-- ==== Sys2Proof/Machine/Operands.lean ====
section
/-! DEFINITION. The operand forms (R94, R95, R238, R312): an update of the state by a source byte that is a register, an
immediate or a memory byte; a read-modify-write of a register or of the byte at HL; a store; the I/O address of LDH;
the conditions. By the time a meaning runs, PC is past the instruction's last byte (R24, log entry 3). -/

namespace Sys2Proof.Machine

open Sys2Proof

/-- A source operand that is a register. -/
def fromReg (update : Byte → State → State) (r : Reg8) (s : State) : Step := .next (update (s.reg r) s)

/-- A source operand that is an immediate byte. -/
def fromImm (update : Byte → State → State) (n : Byte) (s : State) : Step := .next (update n s)

/-- A source operand that is the memory byte at an address. -/
def fromMem (update : Byte → State → State) (addr : Word) (s : State) (cfg : Settings := settings) : Step :=
  ((readByte addr s cfg).andThen fun v s' => done (update v s')).outcome

/-- A read-modify-write of a register: `change` gives the result and the state with the flags written. -/
def modifyReg (change : Byte → State → Byte × State) (r : Reg8) (s : State) : Step :=
  let (res, s') := change (s.reg r) s
  .next (s'.setReg r res)

/-- A read-modify-write of the byte at HL: the read, the flags, then the store (R77, R235, R312). -/
def modifyAtHl (change : Byte → State → Byte × State) (s : State) (cfg : Settings := settings) : Step :=
  ((readByte s.hl s cfg).andThen fun v s1 =>
    let (res, s2) := change v s1
    writeByte s2.hl res s2 cfg).outcome

/-- A store of one byte. -/
def storeMem (addr : Word) (v : Byte) (s : State) (cfg : Settings := settings) : Step :=
  (writeByte addr v s cfg).outcome

/-- The address `0xFF00 + n` of LDH and LD (C) (R174 to R177). -/
def ioAddr (n : Byte) : Word := word 0xFF n

/-- `Cond(cc)` (R277). -/
def condHolds (cc : Cond) (s : State) : Bool :=
  match cc with
  | .nz => !s.flagZ
  | .z => s.flagZ
  | .nc => !s.flagC
  | .c => s.flagC

end Sys2Proof.Machine
end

### [Description of the task]
Please return the span of lines above that opens with the one containing "def modifyAtHl (change" and closes with the final line, both included, exactly as written and nothing more.

### [Exercise result]
def modifyAtHl (change : Byte → State → Byte × State) (s : State) (cfg : Settings := settings) : Step :=
  ((readByte s.hl s cfg).andThen fun v s1 =>
    let (res, s2) := change v s1
    writeByte s2.hl res s2 cfg).outcome

/-- A store of one byte. -/
def storeMem (addr : Word) (v : Byte) (s : State) (cfg : Settings := settings) : Step :=
  (writeByte addr v s cfg).outcome

/-- The address `0xFF00 + n` of LDH and LD (C) (R174 to R177). -/
def ioAddr (n : Byte) : Word := word 0xFF n

/-- `Cond(cc)` (R277). -/
def condHolds (cc : Cond) (s : State) : Bool :=
  match cc with
  | .nz => !s.flagZ
  | .z => s.flagZ
  | .nc => !s.flagC
  | .c => s.flagC

end Sys2Proof.Machine
end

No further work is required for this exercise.